Realism Is Not Cynicism
I make music because I have to, because it’s the one honest dialogue I have with the world. I don’t make music to chase commercial trends or recreate a dead industry. I don’t work inside a record label system that vanished twenty years ago. I don’t go into debt to impress a nostalgia crowd.
I work:
In my own space
At my own pace
With the tools available
With the freedom that comes from independence
And with complete control of my own signal chain
The computer isn’t my enemy. The DAW isn’t a curse. Soft synths aren’t less “real” than microphones.
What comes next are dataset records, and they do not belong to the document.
-- ==== Sys2Proof/Machine/Dispatch.lean ====
section
/-! DEFINITION. One arm for each command. -/
namespace Sys2Proof.Machine
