/-- R419, R421, R423, R428 to R431, R436: sensors, TLIMIT, supply, RESET_N and the TAP. The model's own readings in it: log entries 2, 22, 66. -/
def Obligations.ModuleIsSuppliedAndCooled : Prop :=
  (∀ (b c : Block) (e : Env) (r : Reading) (k : Nat), c = b.takeReading e r → k = 256 * r.cls.val + r.index →
    c.module.temp r.cls r.index = some r.temp ∧
    (k ∈ c.module.warm ↔ ∃ l, warnAt r.cls = some l ∧ (l ≤ r.temp ∨ (k ∈ b.module.warm ∧ l - 3 < r.temp))) ∧
    (k ∈ c.module.hot ↔ ∃ l, throttleAt r.cls = some l ∧ (l ≤ r.temp ∨ (k ∈ b.module.hot ∧ l - 3 < r.temp))) ∧
    (∀ l, tripAt r.cls = some l → mget 0 c.module.tripRuns k = if l ≤ r.temp then mget 0 b.module.tripRuns k + 1 else 0) ∧
    (∀ j, j ≠ k → mget none c.module.temps j = mget none b.module.temps j ∧ (j ∈ c.module.warm ↔ j ∈ b.module.warm) ∧
      (j ∈ c.module.hot ↔ j ∈ b.module.hot) ∧ mget 0 c.module.tripRuns j = mget 0 b.module.tripRuns j) ∧
    c.module = { b.module with temps := c.module.temps, warm := c.module.warm, hot := c.module.hot, tripRuns := c.module.tripRuns } ∧
    (k ∈ b.module.warm ∨ k ∉ c.module.warm ∨ b.module.up = false → c = { b with module := c.module }) ∧
    (k ∉ b.module.warm → k ∈ c.module.warm → b.module.up = true →
      c = ({ b with module := c.module } : Block).moduleEvent e (if r.cls = 4 then 0x207 else 0x201) 1 r.cls r.index (twos 16 r.temp)
        (if r.cls = 4 then [(32, 2, twos 16 ((c.module.temp 5 0).getD 0))] else []))) ∧
  (List.range 6).map warnAt = [some 95, some 85, some 95, some 110, some 45, none] ∧
  (List.range 6).map throttleAt = [some 105, some 95, some 105, some 120, none, none] ∧
  (List.range 6).map tripAt = [some 115, some 105, some 115, some 130, none, none] ∧
  (∀ (s s' : State) (rs : List Reading) (b : Block) (m : Module), s' = s.eventAt (some (s.slot 100)) →
    b = rs.foldl (fun b r => b.takeReading s'.env r) s'.blk → m = b.module →
    (s'.blk.module.powered = false → exec (.thermalSample rs) s = .next s') ∧
    (s'.blk.module.powered = true → m.up = true → m.therm = false → ∀ k n, m.tripRuns.find? (fun x => decide (3 ≤ x.2)) = some (k, n) →
      exec (.thermalSample rs) s = .next { s' with blk := { b with module := { m with
        up := false, therm := true, trip := some { cls := k / 256, index := k % 256, temp := twos 8 ((mget none m.temps k).getD 0) } } } }) ∧
    (s'.blk.module.powered = true → m.up = false ∨ m.therm = true ∨ m.tripRuns.find? (fun x => decide (3 ≤ x.2)) = none →
      exec (.thermalSample rs) s = .next { s' with
        blk := if m.heldReset = true ∧ m.cool = true then { b with module := { m with heldReset := false, therm := false } } else b })) ∧
  (∀ (s s' : State) (b : Block) (e : Env) (m : Module) (t : Nat), s' = s.eventAt (some (s.slot 100000)) → s'.Up → b = s'.blk → e = s'.env → m = b.module →
    (m.throttling = true → t = max 1500 (min m.tlimit (if b.tim.msMeans = [] then m.tlimit else mean b.tim.msMeans) - 100) →
      (m.throttled = true → exec .tlimitUpdate s = .next { s' with blk := ({ b with module := { m with tlimit := t } } : Block).relimit s'.time.now }) ∧
      (m.throttled = false → ∀ k v, m.temps.find? (fun x => match x.2, throttleAt (x.1 / 256) with | some t, some l => decide (l ≤ t) | _, _ => false) = some (k, v) →
        exec .tlimitUpdate s = .next { s' with
        blk := (({ b with module := { m with tlimit := t, throttled := true, throttleFrom := s'.time.now } } : Block).moduleEvent e 0x202 1 (k / 256) (k % 256)
          (twos 16 ((m.temp (k / 256) (k % 256)).getD 0)) [(32, 2, t)]).relimit s'.time.now })) ∧
    (m.throttling = false → m.wellBelow = true → m.tlimit < 6900 → t = min 6900 (m.tlimit + (if b.boot.profile.mains60 then 6 else 5) * b.tim.slew) →
      (t < 6900 → exec .tlimitUpdate s = .next { s' with blk := ({ b with module := { m with tlimit := t } } : Block).relimit s'.time.now }) ∧
      (t = 6900 → ∀ c : Block, c = { b with module := { m with tlimit := t, throttled := false } } →
        (m.throttled = false → exec .tlimitUpdate s = .next { s' with blk := c.relimit s'.time.now }) ∧
        (m.throttled = true → exec .tlimitUpdate s = .next { s' with
          blk := (c.moduleEvent e 0x203 0 0xFF 0 0 [(32, 8, (s'.time.now - m.throttleFrom) / 1000)]).relimit s'.time.now }))) ∧
    (m.throttling = false → (m.wellBelow = false ∨ 6900 ≤ m.tlimit) → exec .tlimitUpdate s = .next s')) ∧
  (∀ (s : State) (m : Module), m = s.blk.module →
    (m.powered = true → exec .modulePowerUp s = .next s) ∧
    (m.powered = false → exec .modulePowerUp s = .next { s with
      blk := { s.blk with module := { powered := true, up := false, resetLow := m.resetLow, tap := m.tap } } }) ∧
    exec .powerFail s = .next { s with blk := { s.blk with module := { m with powered := false, up := false } } } ∧
    (∀ boot, boot = { s.blk.boot with retainedAsked := none } →
      (m.therm = true → m.cool = false → exec .resetNAssertion s = .next { s with
        blk := { s.blk with boot := boot, module := { m with resetLow := true, heldReset := true, up := false } } }) ∧
      (m.therm = true → m.cool = true → exec .resetNAssertion s = .next { s with
        blk := { s.blk with boot := boot, module := { m with resetLow := true, heldReset := false, therm := false, up := false } } }) ∧
      (m.therm = false → exec .resetNAssertion s = .next { s with
        blk := { s.blk with boot := boot, module := { m with resetLow := true, heldReset := false, up := false } } })) ∧
    (m.powered = true →
      exec .bypass s = .next { s with blk := { s.blk with module := { m with tap := 0 } } } ∧
      exec .idcode s = .next { s with
        blk := { s.blk with module := { m with tap := 1 }, out := s.blk.out ++ [.scan (Config.fuseStepping % 16 * 2 ^ 28 + 0xC051A3B)] } } ∧
      exec .sample s = .next { s with blk := { s.blk with module := { m with tap := 2 } } } ∧
      exec .extest s = .next { s with blk := { s.blk with module := { m with tap := if m.resetLow then 3 else 0 } } }) ∧
    (m.powered = false → ∀ i ∈ [Instr.bypass, .idcode, .sample, .extest], exec i s = .next s)) ∧
  (∀ (s : State) (v sec : Nat), s.Up → v = s.blk.tim.vin → sec = s.time.now / 1000000 + 1 →
    (4200 ≤ v → v < 4800 → s.blk.module.lowAt ≠ sec → exec .inputLow s = .next { s with
      blk := ({ s.blk with module := { s.blk.module with lowAt := sec } } : Block).moduleEvent s.env 0x205 1 0xFF 0 v [(32, 2, min 0xFFFF s.blk.ilimit)] }) ∧
    (v < 4200 ∨ 4800 ≤ v ∨ s.blk.module.lowAt = sec → exec .inputLow s = .next s) ∧
    (6200 < v → s.blk.module.highAt ≠ sec → exec .inputHigh s = .next { s with
      blk := ({ s.blk with module := { s.blk.module with highAt := sec } } : Block).moduleEvent s.env 0x206 1 0xFF 0 v [] }) ∧
    (v ≤ 6200 ∨ s.blk.module.highAt = sec → exec .inputHigh s = .next s))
They’re simply the logical tools of a time in which musicians have to build everything themselves.
Why I Do What I Do
I don’t have a label giving me a budget. I don’t have a studio paying for time. I don’t have a marketing team pushing releases. I don’t have an A&R rep waiting with a contract.
What I do have is:
Imagination
Autonomy
A lifelong relationship with music
And a deep desire to create something true
I make albums because the album format still says something. I work across genres because I refuse to shrink into a niche. I use technology because it allows me to make music at all. I embrace independence because that’s where the honesty lives now.
In the modern landscape, the only sustainable reason to make music is the same reason people made it before there was an industry:
Because it matters to you. Because it’s the one place where you can transmit the truth.
A Rebuttal to Nostalgia
The golden age of the recording industry is over. The economics that sustained it are gone. The ladders that once carried musicians upward no longer exist.
But creation didn’t die with the industry. It simply changed form.
Real music is not defined by the room it was recorded in, the price of the machinery, or the decade of the gear. Real music is defined by intention, honesty, emotion, and imagination, whether it’s captured in Abbey Road Studio Two or on an iPad at 2 a.m.
I don’t chase the past. I don’t chase fame. I don’t chase the golden era.
I chase the truth and the transmission, whatever form it takes, and whatever tools are available.
That’s why I do what I do. And that’s why I’m here.